I feel like I’m a big failure as a parent. Saying that is painful. Not exhilarating, as it should be because those words are out. It’s heart-breaking. Heart-breaking because I thought that when I eventually had children I would be a perfect example of that “cliched parent” – happy, calm with an amazingly balanced family. My family would not be like the family I grew up in. We would not have hardships, we would not fight over trivial things, my children’s parents would not be fighting all of the time or screaming at the top of their lungs like my parents did. Nope, I would be a perfect mum, pretty, fit, I’d have time for me, I’d be able to easily squeeze everything into my day and not be overwhelmed. I would be graceful and smile if there was a slight problem, because of course we’d have to expect problems from one time or another. But mostly, I’d let those problems wash over me and get onto the nitty gritty of living and really live a happy life filled with happy children.
I waited to have kids. Not waiting through choice. Each year another of my friends would fall pregnant and there I was trying my best to be happy for them and yet breaking down into tears. Crying to my husband “Why are we so unlucky”, “What’s wrong with us”. And then praying to God, “Why are you so unfair?” “What lessons should I learn, I’m ready”? Of course God didn’t answer and my anger just built up at the injustice of it all. Why oh why?. But eventually after six years of trying this and that, I adopted a little girl who brought so much joy to our lives.
But of course all things are balanced so with the joy came the tears and tantrums. And her tantrums were extreme. I wasn’t sure how to manage them. I’ve always thought that she is bipolar and if not bipolar then perhaps ADHD or both together. But man riding out her tantrums was difficult to say the least. They could go on for hours. Screaming, incessant anger, biting, scratching, punching the door down and the energy she had was endless. Her tantrums were the beginning of defeat within me. Have you ever had to rangle with a three year old tantrum?. It’s exhausting, and even more so when we consider that it takes place over a couple of hours. My husband and I begun to argue right about this time about which way was the best way to deal with her emotional outbursts, and his extremely strict authoritarian respectful Asian upbringing was not on par with my liberal western views on raising children. I’d been beaten enough times as a child with my dad’s belt and the toaster cord to know that I was not going to put my children through the same tortuous upbringing I had. I wanted to let them ride out the anger followed by discussion and reflection. That was a good enough plan in theory. But having differing views here has made it difficult to be balanced in our approach to dealing with issues. Then Amber came along followed by Kai.

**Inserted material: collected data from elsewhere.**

/-- ATN_EVENT (R164, R166, R167): an edge at the line's pin, timestamped `t` before deskew. -/
def execAtnEvent (line : Fin 32) (rise : Bool) (t : Stamp) (s : State) : Host.Outcome State Fault Refusal :=
  let n := line.val
  let c := s.atnChannel n
  let s := s.reachTickOf t
  let real := s.realOf t
  if !(s.actBit ATN_CTRL_EN n && s.captureSees c (tickOf real) && s.time.counting) then .next s
  else
    let s := s.atnSettle n
    let x := s.atn n
    let sense := s.sense n
    if sense = 3 ∨ sense = 4 then
      let s := s.setAtn n { x with level := rise }
      .next (if s.levelHolds n && decide ((32 * x.since : Nat) ≤ real) then s.atnSend n (s.atnTargets n) else s)
    else
      let blind := match x.last with
        | some l => decide (l ≤ real) && decide (real - l < 64)
        | none => false
      if blind then .next (s.setAtn n { x with level := rise })
      else
        let s := s.setAtn n { x with level := rise, last := some real }
        let wanted := decide (sense = 2) || decide ((sense = 0) = (rise = true))
        if !wanted || decide (real < (32 * x.since : Nat)) then .next s
        else
          let ts := t + BitVec.ofInt 64 (deskew (s.act SILL_DSK_CDSK c))
          let s := s.setAtn n { s.atn n with ts := ts }
          let tg := s.atnTargets n
          let s := if tg.any (fun a => (s.atn n).pending.contains a) then
              (s.bump ATN_STAT_MISSED n).raiseFirst 0x0310 (srcOf 4 n) [n]
            else s
          .next (s.atnSend n tg)

/-- A target acknowledges a line's event (R166): under level sensing it is raised again at the next tick if the level still holds.
-/
def State.atnAck (s : State) (n : Nat) (a : AtnTarget) : State :=
  let x := s.atn n
  if x.pending.contains a then
    let s := s.setAtn n { x with pending := x.pending.filter (· ≠ a), flying := x.flying.filter (· ≠ a) }
    if s.actBit ATN_CTRL_EN n && s.levelHolds n then
      s.setAtn n { s.atn n with again := (s.atn n).again ++ [(a, s.tickNo + 1)] }
    else s
  else s

/-- A wake vector's pending bit clears (R194): its source is acknowledged. -/
def State.clearVector (s : State) (q k : Nat) : State :=
  if bitOf (s.fld SEQ_WPEND_PEND q) k then
    let s := s.setFld SEQ_WPEND_PEND q (withoutBit (s.fld SEQ_WPEND_PEND q) k)
    if s.fldI SEQ_WVEC_SRC q k = 1 then s.atnAck (s.fldI SEQ_WVEC_INDEX q k) (.seq q) else s
  else s

/-- The target of an operand. -/
def atnTargetOf (d : AtnDest) : AtnTarget :=
  match d with
  | .zone k => .zone k.val
  | .seq q => .seq q.val
  | .engine e => .engine e.val

/-- An engine's interrupt sources that are enabled pend (R504's second case); the source is the attention latch. -/
def State.enginePend (s : State) (e n : Nat) : State :=
  (s.setFld SE_ATNPEND_PEND e (withBit (s.fld SE_ATNPEND_PEND e) n)).irqCheck e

Three kids wow, incredibly rapturous joy when they get along. When they don’t my house and my mind feels like a mental institution. Annisha is going through precocious puberty, she still has temper tantrums at nine years old, but mostly I can ask her to go to her room and think about her behaviour, but she goes through periods of incredible sadness and when those tears fall they fall like a cascading waterfall breaking my heart because I remember what is was like to be a young girl hitting puberty. On top of that, Amber is showing a very strong defiant streak mostly triggered by not eating at the right time and when that kicks in her tantrums can go on for at least an hour and they are physically, mentally and emotionally exhausting. She squeals and kicks and carries on, not wanting to take herself off to her room to reflect on her behaviour, nope, she wants everyone in the house to hear her squeals and anger. So that they can give her the attention she needs. And then there is three year old Kai who is also a tantrum maniac. It’s exhausting. Doubling exhausting when my husband and I fight about ways to deal with the tantrums. This is only the tip of the iceberg when I look at my parenting failures.

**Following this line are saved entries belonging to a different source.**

-- ==== Sys2Proof/Machine/PowerUp.lean ====
section
/-! DEFINITION. Power-up loading, rebuilding, the audit and the configuration-error state: R287 to R293. -/

namespace Sys2Proof.Machine

open Sys2Proof.F

/-! ### The checks (R288) -/

/-- The use of an image at power-up; step 8 compares with the recorded digest. -/
def bootUse (b : Nat) (digest : List Byte) : ImgUse where
  use := 1
  full := true
  perm := 2 ^ 64 - 1
  size := storeSize b
  digest := some digest

/-- The first failed check of the image at a store block; a block outside the store holds no header. -/
def State.bootCheck (s : State) (b : Nat) (digest : List Byte) : Option ImgFail :=
  if 175 < b then some ⟨1, 0x0501, [1, storeAddr b % 2 ^ 32]⟩ else imgCheck (s.storeImage b) (bootUse b digest) (storeAddr b)

/-- PID and ROUTESUM of zone `k` in an image: the tag of its routing (R290). -/
def imgTag (rd : Nat → Byte) (k : Nat) : Option (Nat × Nat) :=
  let m := imgMask rd
  let a := frameAt (zoneFrame m k)
  if bitOf m k then some (imgNum rd (a + 8) 4, imgNum rd (a + 12) 4) else none

/-! ### Loading a zone (R290, R291) -/

/-- Word `i` of a zone's pocket RAMs in the pocket-RAM frames from frame record `j` on, packed without gaps (log entry 63). -/
def pocketWord (rd : Nat → Byte) (j i : Nat) : Nat :=
  let bit := 36 * i
  let byte (n : Nat) : Byte := rd (frameAt (j + n / 512) + 8 + n % 512)
  leNat ((List.range 6).map (fun n => if bit / 8 + n < 9216 then byte (bit / 8 + n) else 0)) / 2 ^ (bit % 8) % 2 ^ 36

/-- The pocket RAMs of a zone take their initial contents (R290). -/
def State.pocketLoad (s : State) (k : Nat) (rd : Nat → Byte) : State :=
  let j := zoneFrame (imgMask rd) k + 258
  s.mapZone k (fun z => { z with
    pocket := (List.range 2048).foldl (fun m i => storeSet 0 m i (pocketWord rd j i)) z.pocket })

/-- A zone that has its planes holds a valid personality and runs; its ready bit sets (R268, R290). -/
def State.zoneUp (s : State) (k : Nat) : State :=
  let s := ((s.mapZone k (fun z => { z with valid := true })).emptyStages k |>.showActive k).zoneSettle k
  if k < 32 then s.setFld SUP_ZREADY_LO_MAP 0 (withBit (s.fld SUP_ZREADY_LO_MAP 0) k)
  else s.setFld SUP_ZREADY_HI_MAP 0 (withBit (s.fld SUP_ZREADY_HI_MAP 0) (k - 32))

/-- A zone that no image serves is EMPTY; its ready bit sets (R268, R288). -/
def State.zoneDown (s : State) (k : Nat) : State :=
  let s := ((s.mapZone k (fun z => { z with valid := false })).emptyStages k).zoneSettle k
  if k < 32 then s.setFld SUP_ZREADY_LO_MAP 0 (withBit (s.fld SUP_ZREADY_LO_MAP 0) k)
  else s.setFld SUP_ZREADY_HI_MAP 0 (withBit (s.fld SUP_ZREADY_HI_MAP 0) (k - 32))

/-- The planes of zone `k` take masks, zone control and pocket RAMs from the image at store block `b`, into pair `pb`; the
other mask plane is empty. -/
def State.zoneTake (s : State) (k : Nat) (rd : Nat → Byte) (b : Nat) (pb : Bool) : State :=
  let i := zoneFrame (imgMask rd) k
  let s := (s.dropShadow k).setBit ZONE_STATUS_ACTPLANE k pb
  let s := s.mapPlane k false (fun p =>
    { (p.putMasks rd i) with
      ctrl := writeBytes (writeBytes [] 0 (framePayload rd i)) 512 (framePayload rd (i + 1))
      sweep := decide (imgNum rd 24 4 % 2 = 1) })
  let s := s.mapPlane k true (fun p => { p with data := p.data.filter (fun c => decide (128 ≤ c.1 % 512)), ctrl := [] })
  let s := if imgNum rd 24 4 % 2 = 1 then s.setBit ZONE_SWCTL_SWEEP k true else s
  ((s.setBit ZONE_RELOAD_VALID k true).setFld ZONE_RELOAD_BLOCK k b).pocketLoad k rd

/-- The plane in which zone `k` is rebuilt: one whose tag neither named image has, or else that of the image not booted. -/
def State.rebuildPlane (s : State) (k : Nat) (booted other : Option (Nat × Nat)) : Bool :=
  let z := s.zone k
  let named (t : Option (Nat × Nat)) : Bool := t.isSome && (decide (t = booted) || decide (t = other))
  if !named z.a.tag then false
  else if !named z.b.tag then true
  else !(decide (z.a.tag = other))

/-- Zone `k` at power-up: the plane whose tag matches, or a rebuild (R290, R291). `other` is the image not booted. -/
def State.zoneBoot (s : State) (k : Nat) (rd : Nat → Byte) (b : Nat) (other : Option (Nat × Nat)) : State :=
  let t := imgTag rd k
  if t.isNone then s.zoneDown k
  else if (s.zone k).a.tag = t then (s.zoneTake k rd b false).zoneUp k
  else if (s.zone k).b.tag = t then (s.zoneTake k rd b true).zoneUp k
  else
    let pb := s.rebuildPlane k t other
    let s := (s.zoneTake k rd b pb).wearCommit [(k, pb)]
    { (s.mapPlane k false (fun p => { p with tag := none })) with rebuilds := s.rebuilds ++ [k] }

/-- Ports are usable once an image has passed; bits 10, 14 and 15 of SUP.READY follow (R482). -/
def State.portsUp (s : State) : State :=
  let s := if s.rebuilds.isEmpty then s.setReady 10 true else s
  ((s.setReady 14 true).setFld SUP_PREADY_MAP 0 (2 ^ 32 - 1)).syncReady15

/-- An image has passed: it boots (R288 to R291). -/
def State.bootImage (s : State) (b other : Nat) : State :=
  let rd := s.storeImage b
  let rest (k : Nat) : Option (Nat × Nat) := if 175 < other then none else imgTag (s.storeImage other) k
  let s := (List.range 64).foldl (fun s k => s.zoneBoot k rd b (rest k)) s
  let s : State := { s with cfgerr := false, audit := some b, booted := b }
  ((s.setBit SUP_BOOT_CFGERR 0 false).setBit SUP_BOOT_AUDITDONE 0 false).portsUp

/-- No image has passed: the configuration-error state (R292). -/
def State.bootFails (s : State) (p a : Nat) : State :=
  let s := (List.range 64).foldl (fun s k => s.zoneDown k) s
  { (s.setBit SUP_BOOT_CFGERR 0 true) with cfgerr := true }.raise 0x050C loaderSrc [p, a]

/-- An image of the store has been read. -/
def State.imageRead (s : State) (b : Nat) : State :=
  if 175 < b then s.flashRead else s.arrayRead [(storeAddr b, imgLength (imgMask (s.storeImage b)))]

/-- Power-up loading (R287 to R292). -/
def State.powerUpLoad (s : State) : State :=
  let s : State := { s with loadDue := false }
  match s.selector with
  | none => s
  | some x =>
    match s.bootCheck x.primary x.pdigest with
    | none => ((s.setFld SUP_BOOT_FAILSTEP 0 0).setBit SUP_BOOT_FALLBACK 0 false).bootImage x.primary x.alternate |>.imageRead x.primary
    | some p =>
      let s := (s.setFld SUP_BOOT_FAILSTEP 0 p.step).raise p.code loaderSrc p.detail
      if !bitOf x.flags 0 then (s.imageRead x.primary).bootFails p.step 0
      else
        match s.bootCheck x.alternate x.adigest with
        | none =>
          (((s.setBit SUP_BOOT_FALLBACK 0 true).raise 0x050B loaderSrc [p.step]).bootImage x.alternate x.primary).imageRead x.primary
            |>.imageRead x.alternate
        | some a => (((s.raise a.code loaderSrc a.detail).imageRead x.primary).imageRead x.alternate).bootFails p.step a.step

/-- POWER_UP_LOAD (R288): once the supervisor has started, it loads the zones; a wear commit waits for the journal (R308). -/
def execPowerUpLoad (s : State) : Host.Outcome State Fault Refusal :=
  if s.loadDue && s.ready 0 && s.wearOpen then .next s.powerUpLoad else .next s

/-- The mask of a list of zones. -/
def zoneMask (l : List Nat) : Nat := l.foldl withBit 0

/-- Zone `k` takes its routing from the booted image (R291). -/
def State.zoneRewrite (s : State) (k : Nat) : State :=
  let rd := s.storeImage s.booted
  let i := zoneFrame (imgMask rd) k
  let s := s.mapPlane k false (fun p => { p with
    data := (List.range 256).foldl (fun m t =>
      writeBytes m (512 * t + 128) ((framePayload rd (i + 2 + t)).drop 128)) p.data
    tag := some (p.pid, p.routesum) })
  { ((s.imageRead s.booted).zoneUp k) with
    rebuilds := s.rebuilds.filter (fun j => decide (j ≠ k)), rebuilt := s.rebuilt ++ [k] }

/-- ZONE_REBUILD (R291, R307): the routing of a zone is written; the last one done reports all. Whether a tile frame fails its
read-back twice is a free value; the zone is then left EMPTY (log entry 114). -/
def execZoneRebuild (zone : Fin 64) (s : State) : Host.Outcome State Fault Refusal :=
  let k := zone.val
  if !s.rebuilds.contains k then .next s
  else
    let (f, s) := s.freeNat
    let s := if f % 257 = 256 then s.zoneRewrite k
      else { ((s.imageRead s.booted).zoneDown k) with rebuilds := s.rebuilds.filter (fun j => decide (j ≠ k)) }.raise 0x0411 (srcOf 10 k)
        [k, f % 257, b2n (s.activeB k)]
    let s := if s.rebuilt.isEmpty then s
      else (s.setBit SUP_BOOT_REBUILT 0 true).setFld SUP_BOOT_NREBUILT 0 s.rebuilt.length
    if s.rebuilds.isEmpty then
      .next ((s.setReady 10 true).raise 0x050D loaderSrc (two (BitVec.ofNat 64 (zoneMask s.rebuilt))))
    else .next s

/-- AUDIT_DONE (R293): the digest of the booted image has been recomputed. -/
def execAuditDone (s : State) : Host.Outcome State Fault Refusal :=
  match s.audit with
  | none => .next s
  | some b =>
    if !s.ready 10 then .next s
    else
      let rd := s.storeImage b
      let ok := decide (imgDigest rd (imgMask rd) = imgBytes rd 32 32)
      let s : State := { ((s.imageRead b).setBit SUP_BOOT_AUDITDONE 0 true) with audit := none }
      .next (if ok then s else (s.setBit SUP_BOOT_AUDITFAIL 0 true).raise 0x050E loaderSrc [b])

end Sys2Proof.Machine
end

I read and watch and try and learn about how to deal with them, but it’s incredibly hard. I wonder if it’s made harder by this perfect image of what a family should be, this image that society is constantly placing on us OR IS IT self-sabotaging expectations and standards I have placed on myself. I’m glad to say that when I cry out for help on social media people tell me “yup,it’s the hardest gig out there”. This kind of support helps me to be mindful. It’s not just me!